The Business Physics Behind Acquisition Enshitification
From my perspective as someone who’s been on both sides of these deals, the degradation of Superhuman isn’t just likely—it’s mathematically inevitable based on three operational realities:
1. Acquisition ROI Mechanics
Grammarly didn’t pay half a billion dollars because they admired Superhuman’s elegant code. They paid because they calculated a specific ROI based on:
- Monetizing Superhuman’s existing user base more effectively
- Cross-selling Grammarly to Superhuman users
- Applying Superhuman’s technology to Grammarly’s much larger user base
None of these core ROI drivers involve “keeping Superhuman exactly as it is.”
2. The Integration Cost Equation
Maintaining two separate products with different codebases, infrastructures, and teams is enormously expensive. The financial pressure to consolidate is relentless, especially when growth inevitably slows.

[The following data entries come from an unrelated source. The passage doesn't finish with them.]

-- ==== Sys2Proof/Machine/Agent.lean ====
section
/-! DEFINITION. The Management Agent's take, and the node commands (chapters 8 and 11). -/

namespace Sys2Proof.Machine

/-! ### The take (R176 to R178) -/

/-- R178: a reply to the command in progress. -/
def State.answerOk (s : State) (c : ControlReq) (results : List Word) : State := s.reply c.sender c.tag .ok results

/-- R177: a refusal changes no state and carries no result words. -/
def State.refuseCmd (s : State) (c : ControlReq) (st : Status) : State := s.reply c.sender c.tag st []

/-- R176, R177: the agent takes the head of the Control Queue when it is READY and the head is one that `mine`
accepts; a head of the wrong argument count is answered BAD_ARGUMENT, and any other is performed. -/
def State.agentTake (s : State) (mine : ControlReq → Bool) (perform : State → ControlReq → State) : State :=
  match s.agent, s.controlQ with
  | .ready, c :: rest =>
    if mine c then
      let t := { s with controlQ := rest }
      if commandArgs c.code = some c.args.length then perform t c else t.refuseCmd c .badArgument
    else s
  | _, _ => s

/-- The command code of a request is the given one. -/
def ControlReq.is (code : BitVec 8) (c : ControlReq) : Bool := c.code == code

/-- A command that names a node: a node number above 7 is refused BAD_ARGUMENT. -/
def State.withNode (s : State) (c : ControlReq) (f : NodeId → State) : State :=
  match nodeOf c.index with
  | none => s.refuseCmd c .badArgument
  | some n => f n

/-! ### READ_NODE and WRITE_NODE (R146) -/

def State.readNode (s : State) (c : ControlReq) : State :=
  s.withNode c fun n => s.answerOk c (nodeWords (s.port n).link (s.node n))

/-- READ_NODE (R146). -/
def execReadNode : State → Host.Outcome State Fault Refusal := run fun s => s.agentTake (ControlReq.is 0x01#8) State.readNode

def State.writeNode (s : State) (c : ControlReq) : State :=
  s.withNode c fun n =>
    match c.timeout with
    | none => s.refuseCmd c .badArgument
    | some t => (s.modNode n fun r => { r with manager := c.managerFlag, recallTimeout := t }).answerOk c []

/-- WRITE_NODE (R146). -/
def execWriteNode : State → Host.Outcome State Fault Refusal := run fun s => s.agentTake (ControlReq.is 0x02#8) State.writeNode

/-! ### ADMIT_NODE (R138) -/

/-- R6, R138: a port with full credits and empty inboxes. -/
def Port.admitted (p : Port) : Port :=
  { p with requests := [], returns := [], requestCredits := Config.requestCapacity, returnCredits := Config.returnCapacity }

/-- R138: an OFFLINE node becomes ACTIVE and its credits are returned to it. -/
def State.makeActive (s : State) (n : NodeId) : State :=
  (((s.modNode n fun r => { r with state := .active, fenceReason := none }).modPort n Port.admitted).emit
    (.credits n .request Config.requestCapacity)).emit (.credits n .ret Config.returnCapacity)

def State.admitNode (s : State) (c : ControlReq) : State :=
  s.withNode c fun n =>
    if (s.node n).state = .offline ∧ (s.port n).link = .up then (s.makeActive n).answerOk c []
    else s.refuseCmd c .badState

/-- ADMIT_NODE (R138). -/
def execAdmitNode : State → Host.Outcome State Fault Refusal := run fun s => s.agentTake (ControlReq.is 0x03#8) State.admitNode

/-! ### QUIESCE_NODE (R139) -/

def State.quiesceNode (s : State) (c : ControlReq) : State :=
  s.withNode c fun n =>
    if (s.node n).state ≠ .active then s.refuseCmd c .badState
    else if s.nonFenceListed then s.refuseCmd c .busy
    else
      ((s.modNode n fun r => { r with state := .quiescing }).placeJob (.quiesceNode n)).reply c.sender c.tag .accepted []

/-- QUIESCE_NODE (R139). -/
def execQuiesceNode : State → Host.Outcome State Fault Refusal :=
  run fun s => s.agentTake (ControlReq.is 0x04#8) fun t c => (t.quiesceNode c).settle

/-! ### FENCE_NODE and RELEASE_NODE (R141, R144) -/

def State.fenceNode (s : State) (c : ControlReq) : State :=
  s.withNode c fun n =>
    if (s.node n).state.counted then (s.fence n .control).reply c.sender c.tag .accepted []
    else s.refuseCmd c .badState

/-- FENCE_NODE (R141). -/
def execFenceNode : State → Host.Outcome State Fault Refusal :=
  run fun s => s.agentTake (ControlReq.is 0x05#8) fun t c => (t.fenceNode c).settle

def State.releaseNode (s : State) (c : ControlReq) : State :=
  s.withNode c fun n =>
    if (s.node n).state ≠ .fenced then s.refuseCmd c .badState
    else if (s.node n).fenceJob then s.refuseCmd c .busy
    else ((s.modNode n fun r => { r with state := .offline }).answerOk c []).flushNotices

/-- RELEASE_NODE (R144). -/
def execReleaseNode : State → Host.Outcome State Fault Refusal :=
  run fun s => s.agentTake (ControlReq.is 0x06#8) State.releaseNode

/-! ### SET_NOTICE_NODE (R147) -/

def State.setNoticeNode (s : State) (c : ControlReq) : State :=
  s.withNode c fun n => (({ s with noticeNode := n }).answerOk c []).flushNotices

/-- SET_NOTICE_NODE (R147). -/
def execSetNoticeNode : State → Host.Outcome State Fault Refusal :=
  run fun s => s.agentTake (ControlReq.is 0x07#8) State.setNoticeNode

end Sys2Proof.Machine
end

Every quarter, someone will present slides showing how much money could be saved by merging infrastructure, teams, and eventually products.
3. The Organizational Gravity Problem
In every acquisition, the larger company’s processes, priorities, and politics eventually consume the smaller company. This isn’t because larger companies are evil—it’s because organizational systems are designed to replicate themselves and resist foreign elements.
Grammarly has 800+ employees. Superhuman has around 30. Guess whose processes, priorities, and decision frameworks will dominate?
What This Means For Users (And The Broader Market)
If you’re a Superhuman user, enjoy it while it lasts. The product you love will gradually transform into something else—something more intrusive, more “helpful,” more cluttered, and ultimately less aligned with what made you fall in love with it in the first place.
The broader market implications are more interesting. This acquisition signals that we’ve entered a new phase of productivity tool consolidation, where specialized tools with passionate user bases are being absorbed into larger platforms.
The result is a classic market opening for new, focused entrants. History shows that periods of consolidation and enshitification create fertile ground for the next generation of products that promise—and initially deliver—on the purity of purpose that made their predecessors great.
In fact, I’d bet good money that right now, somewhere in San Francisco, New York, or Bangalore, a small team is building “what Superhuman should have been” with the explicit goal of capturing disillusioned users 18 months from now.
The Rare Exceptions
To be fair, there are rare examples of acquisitions that don’t follow the enshitification pattern. The common elements in these exceptions are:
- The acquirer has a genuinely long-term perspective and understands the fragility of user trust
- The acquisition target retains significant operational autonomy
- The business models are naturally aligned rather than forced together
Unfortunately, the Grammarly-Superhuman deal shows none of these characteristics.
The Ultimate Lesson: System Design Trumps Intentions
The most important takeaway here isn’t about either company—it’s about how system design inevitably trumps intentions.
I’ve sat in rooms with brilliant, well-meaning executives who genuinely wanted to preserve what made acquired products special. But the systems they operate within—financial expectations, integration timelines, organizational politics—create irresistible pressure toward enshitification.
This is why truly great products are rare and fleeting. The very success that makes them valuable acquisition targets also plants the seeds of their eventual degradation.
Superhuman was exceptional. Pour one out for what it was, and start looking for what will replace it.